Come sopra evidenziato, l'art. 13 D.Lgs. cit. non contiene l'elencazione esaustiva di tutte le ipotesi in cui non si ha diritto alla registrazione, ma ne individua solo alcune, le più rilevanti, ferma restando la previsione generale contenuta nel precedente art. 7 D.Lgs. cit.

Per motivare il rifiuto, non era dunque necessario esaminare le diverse ipotesi contemplate nell'art. 13 D.Lgs. cit., bastando - come ha del resto fatto la Commissione -specificare le ragioni per cui ha ritenuto che il segno fosse privo del carattere distintivo, ai sensi dell'art. 7 D.Lgs. cit.

12. In conclusione, il ricorso deve essere respinto.

13. La statuizione sulle spese segue la soccombenza.

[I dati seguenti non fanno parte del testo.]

/-- The units of a booking: the sum over its moves. -/
def movesUnits (ms : List Move) : Nat := (ms.map Move.units).sum

/-- The over flag as R6 sets it after every change of capacity, booked or admitted units. -/
def Window.evalOver (w : Window) : Window := { w with overFlag := decide (w.capacity < w.booked + w.admitted) }

/-- The capacity test of R6. -/
def Window.takes (w : Window) (units : Nat) : Bool := !w.expired && w.booked + w.admitted + units ≤ w.capacity

/-- Free units: capacity less booked less admitted, or 0 (R4). -/
def Window.free (w : Window) : Nat := w.capacity - w.booked - w.admitted

/-- A window record by its number. -/
def BookUnit.window (b : BookUnit) (w : Nat) : Window := b.windows.getD w ⟨0, 0, 0, false, false⟩

/-- The windows with one changed and its over flag evaluated. -/
def BookUnit.modWindow (b : BookUnit) (w : Nat) (f : Window → Window) : BookUnit :=
  { b with windows := b.windows.modify w fun x => (f x).evalOver }

/-- Booked units of a window rise. -/
def BookUnit.addBooked (b : BookUnit) (w u : Nat) : BookUnit := b.modWindow w fun x => { x with booked := x.booked + u }

/-- Booked units of a window fall. -/
def BookUnit.subBooked (b : BookUnit) (w u : Nat) : BookUnit := b.modWindow w fun x => { x with booked := x.booked - u }

/-- A booking record by its number. -/
def BookUnit.find (b : BookUnit) (n : Nat) : Option Booking := b.table.find? fun k => k.number == n

/-- The table with the record of a number changed. -/
def BookUnit.modBooking (b : BookUnit) (n : Nat) (f : Booking → Booking) : BookUnit :=
  { b with table := b.table.map fun k => if k.number = n then f k else k }

/-- A number joins the tail of the finalisation order list (R1). -/
def BookUnit.finalise (b : BookUnit) (n : Nat) : BookUnit := { b with final := b.final ++ [n] }

/-- A number leaves the finalisation order list (R1). -/
def BookUnit.unfinalise (b : BookUnit) (n : Nat) : BookUnit := { b with final := b.final.filter (· ≠ n) }

/-- Reclaim of the record at the head of the finalisation order list (R5); none if the list is empty. -/
def BookUnit.reclaim (b : BookUnit) : Option BookUnit :=
  match b.final with
  | [] => none
  | n :: rest =>
    let b1 := { b with table := b.table.filter fun k => k.number ≠ n, final := rest }
    match b.find n with
    | some k =>
      if k.state = .admitted then some (b1.modWindow k.window fun x => { x with admitted := x.admitted - k.units })
      else some b1
    | none => some b1

/-- Insertion of a number into an ascending list. -/
def insertNat (n : Nat) : List Nat → List Nat
  | [] => [n]
  | m :: ms => if n ≤ m then n :: m :: ms else m :: insertNat n ms

/-- Numbers in ascending order. -/
def sortNats : List Nat → List Nat
  | [] => []
  | n :: ns => insertNat n (sortNats ns)

/-- The OPEN bookings of a window, in ascending number. -/
def BookUnit.openOf (b : BookUnit) (w : Nat) : List Nat :=
  sortNats ((b.table.filter fun k => k.state == .opened && k.window == w).map (·.number))

/-- Window w expires (R17): its OPEN bookings enter NO_SHOW and join the finalisation order list in ascending number,
their units leave the booked units, the expired flag is set and the over flag evaluated. -/
def BookUnit.expire (b : BookUnit) (w : Nat) : BookUnit :=
  let gone := b.table.filter fun k => k.state == .opened && k.window == w
  { table := b.table.map fun k => if k.state = .opened ∧ k.window = w then { k with state := .noShow } else k
    final := b.final ++ b.openOf w
    windows := b.windows.modify w fun x =>
      Window.evalOver { x with booked := x.booked - (gone.map (·.units)).sum, expired := true } }

/-- The expiry minute of window w (R17). -/
def expiryMinute (grace w : Nat) : Nat := 30 * w + 30 + grace

/-- One window expires with its WINDOW_EXPIRED notice: the window and the number of bookings. -/
def State.expireWindow (s : State) (w : Nat) : State :=
  { s with book := s.book.expire w }.queueNotice ⟨.windowExpired, u8 w ++ u16 (s.book.openOf w).length⟩

/-- The expiry test (R17) over windows 0 to 47 in order. An expiry minute of 1440 or more is never reached, the minute
of day being below 1440. -/
def State.expiryTest (s : State) : State :=
  (List.range Config.dayWindows).foldl
    (fun t w =>
      if (t.book.window w).expired = false ∧ expiryMinute t.store.work.lateGrace w ≤ t.clock.minute then t.expireWindow w
      else t) s

/-- Day rollover on the tables alone, steps 2 to 5 of R18, with the counts purged and carried. -/
def BookUnit.roll (b : BookUnit) (cap : Nat) : BookUnit × Nat × Nat :=
  let today := fun k : Booking => decide (k.window < Config.dayWindows)
  let purged := b.table.filter fun k => today k && k.state != .inLane
  let carried := b.table.filter fun k => today k && k.state == .inLane
  let kept := b.table.filter fun k => !(today k && k.state != .inLane)
  let units := (carried.map (·.units)).sum
  let first := b.windows.modify Config.dayWindows fun x => Window.evalOver { x with booked := x.booked + units }
  ({ table := kept.map fun k => { k with window := k.window - Config.dayWindows }
     final := b.final.filter fun n => !(purged.any fun k => k.number == n)
     windows := first.drop Config.dayWindows ++ List.replicate Config.dayWindows (.new cap) },
    purged.length, carried.length)

/-- Day rollover (R18): the remaining windows of today expire with their notices, the tables roll, ROLLOVER is queued
with the new day number, the number purged, and the number carried, at most one for each lane (R20) and so one byte
(R168). -/
def State.rollover (s : State) (day : Nat) : State :=
  let s1 := (List.range Config.dayWindows).foldl
    (fun t w => if (t.book.window w).expired = false then t.expireWindow w else t) s
  let r := s1.book.roll s1.store.work.defaultCapacity
  { s1 with book := r.1 }.queueNotice ⟨.rollover, u16 day ++ u16 r.2.1 ++ u8 r.2.2⟩

/-- The windows after RESTART (R19): new, and on a valid clock those of today past their expiry minute marked expired. -/
def rebuiltWindows (cap grace : Nat) (c : Clock) : List Window :=
  (List.range Config.windowCount).map fun w =>
    { Window.new cap with
      expired := c.valid && decide (w < Config.dayWindows) && decide (expiryMinute grace w ≤ c.minute) }

/-- The results of a claim (R20). -/
inductive ClaimResult where
  | claimed (c : Timeliness) (window : Nat) (moved : Bool)
  | notFound
  | inUse (lane : LaneNo) (visit : Nat)
  | final
  | lateFull (window : Nat)
deriving DecidableEq, Repr

/-- The settings a claim reads (R21, R23). -/
structure ClaimTerms where
  minute : Nat
  early : Nat
  grace : Nat
  pull : Bool
deriving DecidableEq, Repr

/-- The timeliness class of a claim on an OPEN booking (R21), s − E compared without going below 0. -/
def classOf (t : ClaimTerms) (window : Nat) : Timeliness :=
  let start := 30 * window
  if t.minute + t.early < start then .early
  else if t.minute < start + 30 then .onTime
  else if t.minute < start + 30 + t.grace then .grace
  else .late

/-- The record of a claimed booking. -/
def Booking.claimedBy (k : Booking) (l : LaneNo) (visit : Nat) : Booking :=
  { k with state := .inLane, claim := some (l, visit) }

/-- A LATE claim (R22) on an OPEN or NO_SHOW booking. -/
def BookUnit.lateClaim (b : BookUnit) (t : ClaimTerms) (k : Booking) (l : LaneNo) (visit : Nat) : BookUnit × ClaimResult :=
  let c := t.minute / 30
  if (b.window c).takes k.units then
    let b1 := if k.state = .opened then b.subBooked k.window k.units else b.unfinalise k.number
    ((b1.addBooked c k.units).modBooking k.number fun x => { x.claimedBy l visit with window := c, moved := true },
      .claimed .late c true)
  else (b, .lateFull c)

/-- A claim at the Booking Unit (R20 to R23). -/
def BookUnit.claim (b : BookUnit) (t : ClaimTerms) (n : Nat) (l : LaneNo) (visit : Nat) : BookUnit × ClaimResult :=
  match b.find n with
  | none => (b, .notFound)
  | some k =>
    match k.state with
    | .inLane => match k.claim with
      | some (hl, hv) => (b, .inUse hl hv)
      | none => (b, .final)
    | .cancelled | .admitted => (b, .final)
    | .noShow => b.lateClaim t k l visit
    | .opened =>
      match classOf t k.window with
      | .late => b.lateClaim t k l visit
      | .early =>
        let c := t.minute / 30
        if t.pull ∧ (b.window c).takes k.units then
          (((b.subBooked k.window k.units).addBooked c k.units).modBooking n fun x =>
            { x.claimedBy l visit with window := c, moved := true }, .claimed .onTime c true)
        else (b.modBooking n fun x => x.claimedBy l visit, .claimed .early k.window k.moved)
      | cls => (b.modBooking n fun x => x.claimedBy l visit, .claimed cls k.window k.moved)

14. In applicazione del D.P.R. n. 115 del 2002 art. 13, comma 1 quater, si deve dare atto della sussistenza dei presupposti processuali per il versamento da parte della ricorrente di un ulteriore importo a titolo di contributo unificato, pari a quello dovuto per l'impugnazione proposta, se dovuto.

P.Q.M.

La Corte, rigetta il ricorso;

condanna la ricorrente alla rifusione delle spese di lite sostenute dal controricorrente, che liquida in Euro 3.000,00 per compenso, oltre Euro 200,00 per esborsi e accessori di legge;

dà atto che, ai sensi del D.P.R. n. 115 del 2002 art. 13, comma 1 quater, sussistono i presupposti processuali per il versamento da parte del ricorrente di un ulteriore importo a titolo di contributo unificato, pari a quello dovuto per l'impugnazione proposta, se dovuto.

Così deciso in Roma, il 8 giugno 2022.

Depositato in Cancelleria il 23 dicembre 2022.